The Risks of Mixing Regulations
Like the 2021 intermediary rules before them, a large part of the draft 2022 cybersecurity rules seem aimed at addressing gaps in the powers of Indian law enforcement – in particular, the lack of sectoral regulations (and regulators), the practice of storing data outside India, etc. There is a real risk that the enforcement and surveillance portions of these regulations overshadow the cybersecurity ones, thereby having only a ‘skin deep’ effect on the state of cybersecurity in India.
The attempt to ‘shadow regulate’ unregulated sectors is an emergent theme in the Indian regulatory ecosystem, that these rules may fit in. There are no specific sectoral laws that regulate data centres or NFT platforms, for instance, but now the Government has a way to require them to turn over financial information.

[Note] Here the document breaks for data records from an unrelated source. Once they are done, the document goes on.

-- ==== Sys2Proof/Laws/State.lean ====
section
/-! SUPPORT. One lemma per field per named update of State, Core, Group and Thread, so that no proof
unfolds a record update. -/

namespace Sys2Proof.Machine

/-! ### setCore -/

@[simp] theorem State.setCore_now (s : State) (c : Nat) (x : Core) : (s.setCore c x).now = s.now := rfl
@[simp] theorem State.setCore_turn (s : State) (c : Nat) (x : Core) : (s.setCore c x).turn = s.turn := rfl
@[simp] theorem State.setCore_cur (s : State) (c : Nat) (x : Core) : (s.setCore c x).cur = s.cur := rfl
@[simp] theorem State.setCore_event (s : State) (c : Nat) (x : Core) : (s.setCore c x).event = s.event := rfl
@[simp] theorem State.setCore_agenda (s : State) (c : Nat) (x : Core) : (s.setCore c x).agenda = s.agenda := rfl
@[simp] theorem State.setCore_freeCount (s : State) (c : Nat) (x : Core) : (s.setCore c x).freeCount = s.freeCount := rfl
@[simp] theorem State.setCore_order (s : State) (c : Nat) (x : Core) : (s.setCore c x).order = s.order := rfl
@[simp] theorem State.setCore_mem (s : State) (c : Nat) (x : Core) : (s.setCore c x).mem = s.mem := rfl
@[simp] theorem State.setCore_poison (s : State) (c : Nat) (x : Core) : (s.setCore c x).poison = s.poison := rfl
@[simp] theorem State.setCore_staged (s : State) (c : Nat) (x : Core) : (s.setCore c x).staged = s.staged := rfl
@[simp] theorem State.setCore_l2 (s : State) (c : Nat) (x : Core) : (s.setCore c x).l2 = s.l2 := rfl
@[simp] theorem State.setCore_l2Waits (s : State) (c : Nat) (x : Core) : (s.setCore c x).l2Waits = s.l2Waits := rfl
@[simp] theorem State.setCore_rotations (s : State) (c : Nat) (x : Core) : (s.setCore c x).rotations = s.rotations := rfl
@[simp] theorem State.setCore_conds (s : State) (c : Nat) (x : Core) : (s.setCore c x).conds = s.conds := rfl
@[simp] theorem State.setCore_queueWaits (s : State) (c : Nat) (x : Core) : (s.setCore c x).queueWaits = s.queueWaits := rfl
@[simp] theorem State.setCore_tableWaits (s : State) (c : Nat) (x : Core) : (s.setCore c x).tableWaits = s.tableWaits := rfl
@[simp] theorem State.setCore_held (s : State) (c : Nat) (x : Core) : (s.setCore c x).held = s.held := rfl
@[simp] theorem State.setCore_launches (s : State) (c : Nat) (x : Core) : (s.setCore c x).launches = s.launches := rfl
@[simp] theorem State.setCore_teams (s : State) (c : Nat) (x : Core) : (s.setCore c x).teams = s.teams := rfl
@[simp] theorem State.setCore_saved (s : State) (c : Nat) (x : Core) : (s.setCore c x).saved = s.saved := rfl
@[simp] theorem State.setCore_peerLeases (s : State) (c : Nat) (x : Core) : (s.setCore c x).peerLeases = s.peerLeases := rfl
@[simp] theorem State.setCore_parts (s : State) (c : Nat) (x : Core) : (s.setCore c x).parts = s.parts := rfl
@[simp] theorem State.setCore_hubs (s : State) (c : Nat) (x : Core) : (s.setCore c x).hubs = s.hubs := rfl
@[simp] theorem State.setCore_harts (s : State) (c : Nat) (x : Core) : (s.setCore c x).harts = s.harts := rfl
@[simp] theorem State.setCore_places (s : State) (c : Nat) (x : Core) : (s.setCore c x).places = s.places := rfl
@[simp] theorem State.setCore_taken (s : State) (c : Nat) (x : Core) : (s.setCore c x).taken = s.taken := rfl
@[simp] theorem State.setCore_owners (s : State) (c : Nat) (x : Core) : (s.setCore c x).owners = s.owners := rfl
@[simp] theorem State.setCore_ownerSince (s : State) (c : Nat) (x : Core) : (s.setCore c x).ownerSince = s.ownerSince := rfl
@[simp] theorem State.setCore_handovers (s : State) (c : Nat) (x : Core) : (s.setCore c x).handovers = s.handovers := rfl
@[simp] theorem State.setCore_pinOps (s : State) (c : Nat) (x : Core) : (s.setCore c x).pinOps = s.pinOps := rfl
@[simp] theorem State.setCore_reductions (s : State) (c : Nat) (x : Core) : (s.setCore c x).reductions = s.reductions := rfl
@[simp] theorem State.setCore_poolOps (s : State) (c : Nat) (x : Core) : (s.setCore c x).poolOps = s.poolOps := rfl
@[simp] theorem State.setCore_poolMember (s : State) (c : Nat) (x : Core) : (s.setCore c x).poolMember = s.poolMember := rfl
@[simp] theorem State.setCore_poolPresent (s : State) (c : Nat) (x : Core) : (s.setCore c x).poolPresent = s.poolPresent := rfl
@[simp] theorem State.setCore_ballots (s : State) (c : Nat) (x : Core) : (s.setCore c x).ballots = s.ballots := rfl
@[simp] theorem State.setCore_ballotCalls (s : State) (c : Nat) (x : Core) : (s.setCore c x).ballotCalls = s.ballotCalls := rfl
@[simp] theorem State.setCore_stations (s : State) (c : Nat) (x : Core) : (s.setCore c x).stations = s.stations := rfl
@[simp] theorem State.setCore_ports (s : State) (c : Nat) (x : Core) : (s.setCore c x).ports = s.ports := rfl
@[simp] theorem State.setCore_sendSeq (s : State) (c : Nat) (x : Core) : (s.setCore c x).sendSeq = s.sendSeq := rfl
@[simp] theorem State.setCore_recvSeq (s : State) (c : Nat) (x : Core) : (s.setCore c x).recvSeq = s.recvSeq := rfl
@[simp] theorem State.setCore_unacked (s : State) (c : Nat) (x : Core) : (s.setCore c x).unacked = s.unacked := rfl
@[simp] theorem State.setCore_outbox (s : State) (c : Nat) (x : Core) : (s.setCore c x).outbox = s.outbox := rfl
@[simp] theorem State.setCore_sends (s : State) (c : Nat) (x : Core) : (s.setCore c x).sends = s.sends := rfl
@[simp] theorem State.setCore_outs (s : State) (c : Nat) (x : Core) : (s.setCore c x).outs = s.outs := rfl
@[simp] theorem State.setCore_delivered (s : State) (c : Nat) (x : Core) : (s.setCore c x).delivered = s.delivered := rfl
@[simp] theorem State.setCore_waitroom (s : State) (c : Nat) (x : Core) : (s.setCore c x).waitroom = s.waitroom := rfl
@[simp] theorem State.setCore_pkgid (s : State) (c : Nat) (x : Core) : (s.setCore c x).pkgid = s.pkgid := rfl
@[simp] theorem State.setCore_leader (s : State) (c : Nat) (x : Core) : (s.setCore c x).leader = s.leader := rfl
@[simp] theorem State.setCore_ready (s : State) (c : Nat) (x : Core) : (s.setCore c x).ready = s.ready := rfl
@[simp] theorem State.setCore_cfgseq (s : State) (c : Nat) (x : Core) : (s.setCore c x).cfgseq = s.cfgseq := rfl
@[simp] theorem State.setCore_mapbase (s : State) (c : Nat) (x : Core) : (s.setCore c x).mapbase = s.mapbase := rfl
@[simp] theorem State.setCore_throt (s : State) (c : Nat) (x : Core) : (s.setCore c x).throt = s.throt := rfl
@[simp] theorem State.setCore_devid (s : State) (c : Nat) (x : Core) : (s.setCore c x).devid = s.devid := rfl
@[simp] theorem State.setCore_replace (s : State) (c : Nat) (x : Core) : (s.setCore c x).replace = s.replace := rfl
@[simp] theorem State.setCore_keyrot (s : State) (c : Nat) (x : Core) : (s.setCore c x).keyrot = s.keyrot := rfl
@[simp] theorem State.setCore_attreq (s : State) (c : Nat) (x : Core) : (s.setCore c x).attreq = s.attreq := rfl
@[simp] theorem State.setCore_scrubq (s : State) (c : Nat) (x : Core) : (s.setCore c x).scrubq = s.scrubq := rfl
@[simp] theorem State.setCore_errlogBase (s : State) (c : Nat) (x : Core) : (s.setCore c x).errlogBase = s.errlogBase := rfl
@[simp] theorem State.setCore_svcslot (s : State) (c : Nat) (x : Core) : (s.setCore c x).svcslot = s.svcslot := rfl
@[simp] theorem State.setCore_svcQuantum (s : State) (c : Nat) (x : Core) : (s.setCore c x).svcQuantum = s.svcQuantum := rfl
@[simp] theorem State.setCore_svcRemoved (s : State) (c : Nat) (x : Core) : (s.setCore c x).svcRemoved = s.svcRemoved := rfl
@[simp] theorem State.setCore_pairs (s : State) (c : Nat) (x : Core) : (s.setCore c x).pairs = s.pairs := rfl
@[simp] theorem State.setCore_power (s : State) (c : Nat) (x : Core) : (s.setCore c x).power = s.power := rfl
@[simp] theorem State.setCore_flash (s : State) (c : Nat) (x : Core) : (s.setCore c x).flash = s.flash := rfl
@[simp] theorem State.setCore_fuses (s : State) (c : Nat) (x : Core) : (s.setCore c x).fuses = s.fuses := rfl
@[simp] theorem State.setCore_images (s : State) (c : Nat) (x : Core) : (s.setCore c x).images = s.images := rfl
@[simp] theorem State.setCore_errlog (s : State) (c : Nat) (x : Core) : (s.setCore c x).errlog = s.errlog := rfl
@[simp] theorem State.setCore_keys (s : State) (c : Nat) (x : Core) : (s.setCore c x).keys = s.keys := rfl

Where before the Government could not approach a MNC cloud services company and require a list of their customers, without being told to go through MLAT channels, it can now ask for such details through a cybersecurity regulation. Like the 2021 rules, there is a ‘point of contact’ who can be approached for information, and (potentially) made personally responsible for compliance.
The FAQs released after the draft rules push back against this argument to an extent, clarifying that these directions “do not envisage seeking of information by CERT-In from the service providers on continuation basis as a standing arrangement. CERT-In may seek information from service providers in case of cyber security incidents and cyber incidents, on case to case basis, for discharge of its statutory obligations to enhance cyber security in the country.” The proof, as ever, will be in practice. There is no arguing that these new regulations would make life a lot more ‘interesting’ for (in particular) foreign companies doing business through Indian entities, and at the very least add to compliance costs and burdens.
More worryingly, there is a ‘moral hazard’ risk that entities will simply not report cybersecurity breaches if they are fearful of attracting unwanted attention of a Government regulator who can (theoretically) ask them to turn over the ownership patterns of their customers. Seen another way, if an organization fails to submit a cyber incident report within 6 hours (as is eminently possible), it may forgo submitting such report at all on fear of penalty. More drastically, businesses may minimize or even wind up their activities in India if they are unwilling to comply with these rules (and this may not exactly be an ‘unintentional’ consequence).
Cybersecurity is the one sector where the Government and private enterprise need to work closely together to combat threats; there has to be a level of trust and free flow of information for this effort to be successful. If CERT-In does not receive cooperation from businesses from the first detection of cyber threats, and is then constrained to ‘squeeze’ information out of an unwilling provider, then the efficacy of any new cybersecurity measures would be minimal.